This notebook outlines how to use natural language processing (NLP) to extract locations and numbers from documents

It uses Python modules (like R packages) which are designed for NLP and find relevant information in texts. This process is known as *named entity recognition* (NER) and relies on language models - very large datasets of words which have been pre-grouped into categories (*trained*), and breaking down texts into words (*tokens*) which are then matched with these datasets and assigned a category if one is found. This process is called *annotation*. 

## Getting started

The first step is install relevant packages and load them into Python. The gold standard NLP package is called `spacy` https://spacy.io/. We will also install a core language model which has been trained on the whole of wikipedia as well as other datasets like pubmed - this is called `en_core_web_lg` (**l**ar**g**e **en**glish core web-based model). 

In [None]:
! pip install spacy
import spacy
from spacy import displacy
!pip install https://github.com/explosion/spacy-models/releases/download/en_core_web_lg-3.0.0/en_core_web_lg-3.0.0-py3-none-any.whl


We'll also install `spacypdfreader` - which unsurpisingly reads pdfs into the colab python environment

In [None]:
!pip install spacypdfreader


In [6]:
from spacypdfreader import pdf_reader

And finally we can upload some files to process...

In [2]:
from google.colab import files

uploaded = files.upload()

User uploaded file "s13717-020-00230-z" with length 1827044 bytes
User uploaded file "sustainability-12-02425-v2.pdf" with length 2986118 bytes
User uploaded file "agronomy-11-01421-v2.pdf" with length 685973 bytes
User uploaded file "Testing%20DayCent%20and%20DNDC%20model%20simulations%20of%20N2O%20fluxes%20and%20assessing%20the%20impacts%20of%20climate%20change%20on%20the%20gas%20flux%20and%20biomass%20production%20from%20a%20humid%20pasture.pdf" with length 1938112 bytes
User uploaded file "s42452-020-03538-9.pdf" with length 1365197 bytes
User uploaded file "9995c9d0bab3b678e4835d05490b4c993120.pdf" with length 2305986 bytes


## Named entity recognition

We need to load the language model. The large model has 18 categories. Of most interest will probably be:


*   CARDINAL - numbers
*   GPE - geopolitical entities (e.g. countries)
*    LOC - non-GPE locations
*   DATE
*  PERS
*  ORG











In [9]:
ner = spacy.load("en_core_web_lg")


  message = f"Error running command:\n\n{cmd_str}\n\n"

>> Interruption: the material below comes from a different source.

-- ==== Sys2Proof/Machine/Dispatch.lean ====
section
/-! DEFINITION. One arm per command, each a direct call of the command's meaning, in the order of spec/opcode_table.json. -/

namespace Sys2Proof.Machine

Read in a pdf to a text object

In [10]:
text = pdf_reader("/content/sustainability-12-02425-v2.pdf", ner )

In [None]:
text

And run the code below to visualised how the NLP process has annotated the document

In [None]:
displacy.render(text,style="ent",jupyter=True)

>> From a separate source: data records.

/-- The register window and the control port (R77, R439 to R441, R464, R465, R468). -/
def Obligations.RegisterWindow : Prop :=
  (∀ (v : SplitValue) (s : State), splitLive v s = true → exec (.splitLoRead v) s = .next
    { s with cmd := { s.cmd with
        lastRead := s.windowWord (splitBase v)
        snap := match v with
          | .lc => { s.cmd.snap with lc := some s.time.lc }
          | .tk => { s.cmd.snap with tk := some s.time.tk }
          | .nt => { s.cmd.snap with nt := some (ntWindow s.nt) }
          | .counter => { s.cmd.snap with counter := some s.counterWords } } }) ∧
  (∀ (v : SplitValue) (s : State), splitLive v s = true → (v = .nt ∨ v = .counter) →
    (∀ ws, snapWords s.cmd.snap v = some ws → exec (.splitMidRead v) s = .next { s with cmd := { s.cmd with lastRead := pw ws 1 } }) ∧
    (snapWords s.cmd.snap v = none → exec (.splitMidRead v) s = .next { s with cmd := { s.cmd with
      tear := true, tearAddr := BitVec.ofNat 12 (splitBase v + 4), lastRead := s.windowWord (splitBase v + 4) } })) ∧
  (∀ (v : SplitValue) (s : State), splitLive v s = true →
    (∀ ws, snapWords s.cmd.snap v = some ws → exec (.splitLastRead v) s = .next { s with cmd := { s.cmd with
      lastRead := ws.getLastD 0
      snap := match v with
        | .lc => { s.cmd.snap with lc := none }
        | .tk => { s.cmd.snap with tk := none }
        | .nt => { s.cmd.snap with nt := none }
        | .counter => { s.cmd.snap with counter := none } } }) ∧
    (snapWords s.cmd.snap v = none → exec (.splitLastRead v) s = .next { s with cmd := { s.cmd with
      tear := true, tearAddr := BitVec.ofNat 12 (splitEnd v), lastRead := s.windowWord (splitEnd v) } })) ∧
  (∀ (a : BitVec 12) (ws : List Word) (s : State), s.portLive = true → a.toNat % 4 = 0 →
    exec (.regWrite a ws) s = .next (writeWords a.toNat ws s)) ∧
  (∀ (a : BitVec 12) (ws : List Word) (s : State), s.portLive = true → a.toNat % 4 ≠ 0 →
    exec (.regWrite a ws) s = .next { s with cmd := { s.cmd with badInstr := true } }) ∧
  (∀ (off : Nat) (w : Word) (ws : List Word) (s : State),
    writeWords off [] s = s ∧ writeWords off (w :: ws) s = writeWords ((off + 4) % 4096) ws (writeWord off w s) ∧
    (writable off = none → writeWord off w s = { s with cmd := { s.cmd with wrIgnored := true } }) ∧
    (∀ res hard, writable off = some (res, hard) → (w &&& res ≠ 0 ∨ (hard = false ∧ s.boot.fwRuns = false)) →
      writeWord off w s = { s with cmd := { s.cmd with wrIgnored := true } }) ∧
    (s.boot.fwRuns = true → writeWord 0x034 w s = { s with cmd := { s.cmd with nqFilter := w } })) ∧
  (∀ s : State, s.portLive = true →
    (s.boot.fwRuns = true →
      exec .nqPop s = .next { s with cmd := { s.cmd with nq := s.cmd.nq.drop 1 } } ∧
      exec .nqFlush s = .next { s with cmd := { s.cmd with nq := [], nqLost := 0 } } ∧
      (∀ m, exec (.eventSummaryClear m) s = .next { s with cmd := { s.cmd with eventSummary := s.cmd.eventSummary &&& ~~~m } }) ∧
      ∀ v : Word, v &&& 0xFFFF0000 = 0 → exec (.cntSelWrite v) s = .next
        { s with cmd := { s.cmd with cntSel := v.extractLsb' 0 16, snap := { s.cmd.snap with counter := none } } }) ∧
    (s.boot.fwRuns = false → exec .nqPop s = .next { s with cmd := { s.cmd with wrIgnored := true } } ∧
      exec .nqFlush s = .next { s with cmd := { s.cmd with wrIgnored := true } }) ∧
    exec .longResetClear s = .next { s with sup := { s.sup with longReset := false } } ∧
    exec .tearClear s = .next { s with cmd := { s.cmd with tear := false } } ∧
    exec .wrIgnoredClear s = .next { s with cmd := { s.cmd with wrIgnored := false } } ∧
    exec .badInstrClear s = .next { s with cmd := { s.cmd with badInstr := false, dropped := 0 } }) ∧
  (∀ (i : Byte) (a : BitVec 16) (s : State), s.portLive = true →
    ¬ (i = 0x05 ∨ i = 0x12 ∨ i = 0x13 ∨ ((i = 0x0B ∨ i = 0x02) ∧ a &&& 0xF003 = 0)) →
    exec (.badInstr i a) s = .next { s with cmd := { s.cmd with badInstr := true } }) ∧
  ∀ (n : Nat) (r : List Byte) (rs : List (List Byte)) (s : State), s.portLive = true → s.cmd.replies = r :: rs →
    exec (.rplRead n) s = .next (if r.length ≤ n then { s with cmd := { s.cmd with replies := rs, held := s.cmd.held - 1 } } else s)

/-- Packets and forwarding (R441 to R443, R446, R450, R454, R461). -/
def Obligations.PacketsAndForwarding : Prop :=
  (∀ (bs : List Byte) (s : State), s.portLive = true → s.pktReady = false →
    exec (.pktWrite bs) s = .next { s with cmd := { s.cmd with dropped := satInc s.cmd.dropped } }) ∧
  (∀ (bs : List Byte) (s : State), s.portLive = true → s.pktReady = true →
    let q := parsePacket .controlPort none bs
    let s1 := { s with cmd := { s.cmd with held := s.cmd.held + 1 } }
    let here := reqLocal q.2 || (s.fab.hubIdSet && q.2.hubId == s.fab.hubId)
    (sizeOk bs = false → exec (.pktWrite bs) s = .next (early q.1 q.2 stBadLength none s1)) ∧
    (sizeOk bs = true → packetCrcOk bs = false → exec (.pktWrite bs) s = .next (early q.1 q.2 stBadCrc none s1)) ∧
    (sizeOk bs = true → packetCrcOk bs = true → here = true → opcodes.contains q.1 = true → exec (.pktWrite bs) s = .next
      { s1 with cmd := { s1.cmd with inbox := s.cmd.inbox ++ [(BitVec.ofNat 16 q.1, q.2)] } }) ∧
    (sizeOk bs = true → packetCrcOk bs = true → here = false → s.sup.mode = .safeCore →
      exec (.pktWrite bs) s = .next (early q.1 q.2 stNotInMode none s1)) ∧
    (sizeOk bs = true → packetCrcOk bs = true → here = false → s.sup.mode ≠ .safeCore → s.fab.hubIdSet = false →
      exec (.pktWrite bs) s = .next (early q.1 q.2 stUnreachable none s1)) ∧
    (sizeOk bs = true → packetCrcOk bs = true → here = false → s.sup.mode ≠ .safeCore → s.fab.hubIdSet = true →
      (s1.route q.2.hubId 2).isSome = true → exec (.pktWrite bs) s = .next
        (sendFrame (mkFrame s1 2 0x04 false false q.2.hubId none (wordsOfBytes bs))
          { s1 with cmd := { s1.cmd with forwarded := s.cmd.forwarded ++
            [{ session := q.2.session, reqId := q.2.reqId, header := bs.take 16, since := s.lcN }] } }))) ∧
  (∀ (p : Packet) (code st : Nat) (key : Option (List Byte)) (s : State), p.origin = .controlPort →
    early code p st key s = { s with cmd := { s.cmd with replies := s.cmd.replies ++ [replyBytes code p s.fab.hubId st 0 false [] key] } }) ∧
  (∀ (n : Byte) (r : Word) (bs : List Byte) (s : State),
    (s.cmd.forwarded.any (awaited n r) = true → exec (.replyRx n r bs) s = .next { s with cmd := { s.cmd with
      replies := s.cmd.replies ++ [bs], forwarded := s.cmd.forwarded.eraseP (awaited n r) } }) ∧
    (s.cmd.forwarded.any (awaited n r) = false → exec (.replyRx n r bs) s = .next s)) ∧
  (∀ (n : Byte) (r : Word) (f : Forwarded) (s : State), s.cmd.forwarded.find? (awaited n r) = some f →
    ∃ t, exec (.forwardTimeout n r) s = .next t ∧
      let s1 := atLc (f.since + 100000000) s
      let q := parsePacket .controlPort none f.header
      t = early q.1 q.2 stUnreachable none { s1 with cmd := { s1.cmd with forwarded := s1.cmd.forwarded.eraseP (awaited n r) } }) ∧
  ∀ (i : Fin 8) (x : Session) (s : State), s.cmd.sessions[i] = some x → ∃ t, exec (.sessionIdleTimeout i) s = .next t ∧
    let s1 := atLc (x.usedAt + 600000000000) s
    t = { s1 with cmd := { s1.cmd with sessions := vset s1.cmd.sessions i none } }

/-- SYS_INFO, SYS_EVENTS_READ, SYS_CONFIG_READ, SESSION_OPEN, SESSION_CLOSE (R100, R453, R454, R462, R463). What REMAINING
counts is the model's reading (log entry 225). -/
def Obligations.SystemCommands : Prop :=
  (∀ (p : Packet) (s s1 : State) (c : Ctx), admitted 0x0100 p s = some (c, s1) → accAny c = true → p.params = [0] →
    exec (.sysInfo p) s = replied 0x0100 p s1 stOk
      ([chipId, s1.fwVersionWord, s1.hubState, s1.strapsWord, s1.resetStatus, s1.modeStatus] ++ words64 s1.factory.dieId.toNat ++
        [w32 (flag 0 s1.factory.industrial + flag 2 (!s1.boot.fwRuns)), w32 s1.sessionsOpen]) s1) ∧
  (∀ (p : Packet) (s s1 : State) (c : Ctx) (w : Word), admitted 0x0103 p s = some (c, s1) → p.params = [w] →
    (if bit w 5 then accOp c else accAny c) = true → resv w 31 6 = true → 1 ≤ bits w 4 0 → bits w 4 0 ≤ 16 →
    let got := fitNotices (bits w 4 0) 502 s1.cmd.nq
    exec (.sysEventsRead p) s = replied 0x0103 p s1 stOk
      (w32 (fld 0 5 got.length + fld 8 5 (if bit w 5 then s1.cmd.nq.length - got.length else s1.cmd.nq.length) + fld 16 8 s1.cmd.nqLost.toNat) :: got.flatMap noticeWords)
      (if bit w 5 then { s1 with cmd := { s1.cmd with nq := s1.cmd.nq.drop got.length } } else s1)) ∧
  (∀ (p : Packet) (s s1 : State) (c : Ctx) (w gen : Word), admitted 0x0104 p s = some (c, s1) → p.params = [w, gen] →
    accAny c = true → s1.sup.mode ≠ .safeCore → s1.boot.fwRuns = true → resv w 31 29 = true → bits w 19 0 % 4 = 0 →
    1 ≤ bits w 27 20 → bits w 27 20 ≤ 128 → (bit w 28 = true ∨ gen = 0) →
    let img := if bit w 28 then buildBoot gen (bootSections s1) else s1.boot.cfgImage
    bits w 19 0 / 4 + bits w 27 20 ≤ img.length →
    exec (.sysConfigRead p) s = replied 0x0104 p s1 stOk (w32 (4 * img.length) :: (img.drop (bits w 19 0 / 4)).take (bits w 27 20))
      { s1 with boot := { s1.boot with cfgImage := img } }) ∧
  (∀ (p : Packet) (s s1 : State) (c : Ctx) (w : Word), admitted 0x0E10 p s = some (c, s1) → accAny c = true → p.params = [w] →
    bit w 0 = false → resv w 31 1 = true → c.session = none →
    exec (.sessionOpen p) s = replied 0x0E10 p s1 stOk
      ((List.range 4).map fun k => w32 ((Config.random s1.free).toNat / 2 ^ (32 * k)))
      { s1 with free := s1.free + 1
                cmd := { s1.cmd with nonces :=
                  { origin := c.packet.origin, value := Config.random s1.free, since := s1.lcN } :: s1.cmd.nonces } }) ∧
  (∀ (p : Packet) (s s1 : State) (c : Ctx) (key : List Byte) (i : Fin 8), admitted 0x0E10 p s = some (c, s1) → accAny c = true →
    p.params.length = 13 → bit (pw p.params 0) 0 = true → resv (pw p.params 0) 31 4 = true → c.session = none →
    let k : Fin 8 := ⟨bits (pw p.params 0) 3 1, Nat.mod_lt _ (by decide)⟩
    let nb := (p.params.drop 1).take 4
    let v := BitVec.ofNat 128 (nat128 nb)
    let msg := bytesOfWords nb ++ bytesOfWords ((p.params.drop 5).take 4)
    s1.lockedOut k = false → s1.cmd.nonces.any (nonceGood c.packet.origin v s1.lcN) = true →
    (s1.prot.slots[k]).key = some key →
    (hmac key (ascii "NH384PF" ++ msg ++ [BitVec.ofNat 8 k.val])).take 16 = bytesOfWords ((p.params.drop 9).take 4) →
    (∀ j : Fin 8, (s1.openSession j).isNone = true → i ≤ j) → (s1.openSession i).isNone = true →
    let ks := hmac key (ascii "NH384SK" ++ msg ++ [BitVec.ofNat 8 (i.val + 1)])
    ∃ t, exec (.sessionOpen p) s = .next (answerWith 0x0E10 p (some ks) stOk
        [w32 (fld 0 8 (i.val + 1) + fld 8 4 (s1.prot.slots[k]).roles.toNat)] t) ∧
      t.cmd.sessions = vset s1.cmd.sessions i (some { slot := k, key := ks, usedAt := s1.lcN, cache := Cache.empty }) ∧
      t = { s1 with
        cmd := { s1.cmd with sessions := t.cmd.sessions, nonces := s1.cmd.nonces.filter fun n => n.value != v }
        prot := { s1.prot with slots := vmod s1.prot.slots k fun x => { x with fails := 0 } } }) ∧
  ∀ (p : Packet) (s s1 : State) (c : Ctx) (w : Word) (i : Fin 8), admitted 0x0E11 p s = some (c, s1) → p.params = [w] →
    bits w 7 0 = i.val + 1 → resv w 31 8 = true → (accSvc c = true ∨ c.session = some i) →
    exec (.sessionClose p) s = replied 0x0E11 p s1 stOk []
      { s1 with cmd := { s1.cmd with sessions := vset s1.cmd.sessions i none } }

or see a list of the named entities

In [None]:
ner(text)
for entity in text.ents:
    print(entity.text,entity.label_)

Let's try another document

In [14]:
text1 = pdf_reader("/content/s42452-020-03538-9.pdf", ner)

In [None]:
displacy.render(text1,style="ent",jupyter=True)

We can just extract the entities we need by creating a list of all the text annotated in the category of interest e.g. LOC

In [16]:
list_of_loc=[]

# Appending entities which have the label 'LOC' to the list
for entity in text1.ents:
  if entity.label_=='LOC':
    list_of_loc.append(entity.text)

list_of_gpe=[]

# Appending entities which have the label 'LOC' to the list
for entity in text1.ents:
  if entity.label_=='GPE':
    list_of_gpe.append(entity.text)

In [35]:
list_of_loc

['Africa',
 'Northern Ethiopia',
 'Tigray',
 'Northern Ethiopia',
 'Tigray',
 'Tigray',
 'Northern Ethiopia',
 'Northern Ethiopia',
 'Mai-Saba',
 'Northern Ethiopia',
 'North West',
 'Map',
 'Northern Ethiopia',
 'Southern \nTigray',
 'Southern Tigray',
 'South Western Ethiopia',
 'Illubabor',
 'South \nWestern Ethiopia',
 'Northern China',
 'South Wello Zone',
 'Central highlands',
 'Butajira Area',
 'the Middle Silluh Valley',
 'Northern Ethiopia',
 'Northern Ethiopia',
 'Pampa',
 'Nile',
 'Northern \nEthiopia',
 'Southern Ethiopia',
 'North-Western Ethiopia',
 'Northern Ethiopia',
 'J Arid Environ',
 'North Western Zone',
 'Africa',
 'the Tengger Desert',
 'Northern Ethiopia',
 'Central New \nSouth Wales',
 'Ethiopian Rift',
 'Northern Ethiopia',
 'Inner Mongolia',
 'Southern Ethiopia',
 'Peninsular Malaysia',
 'Southern']

In [None]:
list_of_gpe

In [None]:
list_of_numbers=[]


# Appending entities which have the label 'LOC' to the list
for entity in text1.ents:
  if entity.label_=='CARDINAL':
    list_of_numbers.append(entity.text)

list_of_numbers

and then we can write these lists to text files which we can open in Excel (or R) for further analysis or filtering.

In [33]:
names = list_of_numbers
with open("numbers.txt", mode="w") as file:
    file.write("\n".join(names))

locs = list_of_loc
with open("locs.txt", mode='w') as file:
     file.write("\n".join(locs))